Bornholm – rowerowe niebo

Taka mała wyspa na Bałtyku, tak blisko Polski, ale ona duńska. Zgodnie w parze twierdzimy – tak lepiej. Gdyby była Polska, pewnie byśmy się nią nie zainteresowali. Jeśli jednak, na pewno wspomnienia nie byłyby tak ciepłe, a oczy nakarmione ładem i spokojem. To ich wyczucie stylu! Spuszczam wzrok, bo powrót do polskiego kraju to zawsze wielki zgrzyt, nerwowość i opadnięte kąciki ust. U nas tego tak brakuje…

bornholm IKONA 1

Nasz wyjazd na Bornholm odbył się jako następstwo nieco „przymusowego” wyjazdu nad morze do dalekiego Szczecina. Zabraliśmy więc rowery, miało być bardzo rowerowo i nieco inaczej, bo na kempingu, czyli kupa frajdy i trochę niewygody. Zacznę jednak od początku.

Po co jechać na Bornholm?

To chyba zasadnicze pytanie, co tam można na Bornholmie obejrzeć.

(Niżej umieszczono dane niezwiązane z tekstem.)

-- ==== Sys2Proof/Machine/Operands.lean ====
section
/-! DEFINITION. Operand forms: registers, effective addresses, the keypad, the active grid, and the inputs of the cycle
(spec/10_state.md R21, R37, R39; spec/20_memory.md R54; spec/47_family_f.md R192). -/

namespace Sys2Proof.Machine

/-- V[r] (R21). -/
def State.reg (s : State) (r : RegNo) : Byte := s.v[r]

/-- VF = V[0xF] (R21, R26). -/
def regVF : RegNo := 0xF

/-- The address of the byte at offset `off` from a 16-bit quantity: reduced modulo 4096 where it is used (R54, R192). -/
def effAddr (base : Word) (off : Nat) : Nat := (base.toNat + off) % memSize

/-- The key that V[X] selects: its low four bits (R172). -/
def keyNo (b : Byte) : KeyNo := (b.extractLsb' 0 4).toFin

/-- `FX29`: five bytes to a glyph, V[X] taken as it is (R186). -/
def glyphAddr (b : Byte) : Word := zextByte b * 5#16

/-- The three decimal digits of a byte, hundreds first (R187). -/
def bcdDigits (b : Byte) : List Byte :=
  [BitVec.ofNat 8 (b.toNat / 100), BitVec.ofNat 8 (b.toNat / 10 % 10), BitVec.ofNat 8 (b.toNat % 10)]

/-- P = the set of pressed keys, in ascending order (R182). -/
def pressedKeys (key : Vector Bool 16) : List KeyNo := (List.finRange 16).filter fun k => key[k]

/-- The key FX0A reports, none when no key is down: max(P), or min(P) under KEY_PRIORITY = lowest (R182, R190). -/
def reportedKey (p : KeyPriority) (key : Vector Bool 16) : Option KeyNo :=
  match p with
  | .highest => (pressedKeys key).getLast?
  | .lowest => (pressedKeys key).head?

/-- W of the active grid (R39). -/
def gridW (ext : Bool) : Nat := if ext then 128 else 64
/-- H of the active grid (R39). -/
def gridH (ext : Bool) : Nat := if ext then 64 else 32

/-- A cell of FB: column and row (R39). -/
structure Pixel where
  x : Fin 128
  y : Fin 64
  deriving DecidableEq, Repr

/-- `Cell(x, y, W, H)` (R162). The coordinates are below W and H, hence inside FB: the two reductions that make them
numbers of their types change nothing. -/
def cellOf (wrap : DrawWrap) (ext : Bool) (x y : Nat) : Pixel :=
  match wrap with
  | .linear =>
    let l := (x + y * gridW ext) % (gridW ext * gridH ext)
    { x := Fin.ofNat 128 (l % gridW ext), y := Fin.ofNat 64 (l / gridW ext) }
  | .perAxis => { x := Fin.ofNat 128 (x % gridW ext), y := Fin.ofNat 64 (y % gridH ext) }

/-- The columns c of a sprite row whose bit is 1, from the left: bit 7 is column 0 (R161). -/
def rowColumns (b : Byte) : List Nat := (List.range 8).filter fun c => b.getLsbD (7 - c)

/-- The cells the 1 bits of a sprite address, row by row from the top, each row from the left (R160, R161). -/
def spriteCells (wrap : DrawWrap) (ext : Bool) (x0 y0 : Nat) (rows : List Byte) : List Pixel :=
  rows.zipIdx.flatMap fun (b, r) => (rowColumns b).map fun c => cellOf wrap ext (x0 + c) (y0 + r)

/-- `tick` of the cycle the core is about to run: what the host's script says, true without a script (R6, R223; D3). -/
def State.tickIn (s : State) : Bool :=
  match s.host with
  | .cycle tick _ :: _ => tick
  | _ => true

/-- `rnd` of the cycle the core is about to run: what the host's script says, a free draw without a script (R231). -/
def State.rndIn (s : State) : Byte :=
  match s.host with
  | .cycle _ rnd :: _ => rnd
  | _ => Config.freeRnd s.draws

end Sys2Proof.Machine
end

  1. Znajdziemy tu piękne budownictwo, przez co rozumiem bardzo zadbane praktycznie wszystkie zabudowania, harmonijnie pomalowane elewacje, ogródki, obejścia domów. Wszystko co mijamy, sprawia wrażenie wielkiego ładu i robi się aż przyjemniej, architektowi chyba jeszcze bardziej… :). Miejscowości nadmorskie z mini-portami, wędzarniami i kawiarenkami – nie trzeba nawet pisać, że są cudowne, czy raczej zatopione niemal jak w rzeczywistej bajce.
  2. Krajobraz jest równie piękny. Ku mojemu zdziwieniu, wyspa pełna jest pól uprawnych w pierwszej kolejności, tuż potem to łąki i lasy.
  3. To istne rowerowe niebo. Cała wyspa poprzecinana jest ścieżkami rowerowymi z gładką asfaltową nawierzchnią, albo prowadzonych leśnymi ścieżkami. W każdym wypadku jest wygodnie i bardzo bezpiecznie.
  4. I co najważniejsze – Bornholm wcale nie jest płaski! Ścieżki rowerowe to praktycznie niekończące się łagodnie falujące trasy tylko dla dwóch kółek, bardzo dobrze opisane oznakowania, gdzie i za ile kilometrów dojedziemy dana trasą. Rowerzysta może czuć się tutaj naprawdę ugoszczony. 
  5. Na Bornholm można jechać też po spokój. Mieszkaliśmy na kempingu i co było bardzo krzepiące, było na nim cicho i spokojnie. Nikt nie zakłócał spokoju innym, a ludzi było tam sporo, także Polaków.
  6. Na Bornholm po te wszystkie piękne zdjęcia. One same mówią, że wyspa jest czymś więcej, niż zwykłą wysepką. Ma swój charakter, urokliwy na każdym rogu.
  7. Urokliwe wędzarnie, gdzie (za niestety wysoką cenę) zjemy wędzone śledzie, łososie, krewetki czy małże. Czy są lepsze niż u nas – trudno powiedzieć. Podobno to, co ładnie podane, smakuje lepiej. My spróbowaliśmy śledzia w wersji „słońce nad Guthjem” (wędzony śledź z pokrojoną cebulą, surowym żółtkiem jaja, solą i kromką chleba) – był dobry, ale żeby się tym zajadać, to nie wiem… 😉

Prom, a rowery na niego jak?

Do swoich rowerów jesteśmy mocno przywiązani. Niewykonalne byłoby więc wypożyczanie jakichś na miejscu, rowery musiały być nasze. Po rozeznaniu możliwości transportowych okazało się, że z Polski (ze Szczecina lub Kołobrzegu) z autem nie możemy dostać się na Bornholm. Co najwyżej z samymi rowerami i bagażem, co jednak kosztowo nie wydawało się opłacalne, gdzie nie mając możliwości zabrania jedzenia na 5 dni spłukałoby nas to dość znacznie. Auto zatem z dopiętymi na bagażniku rowerami zaciągnęliśmy do Niemiec, gdzie z miejscowości Sassnitz płynie na do Ronne (Bornholm) prom samochodowy.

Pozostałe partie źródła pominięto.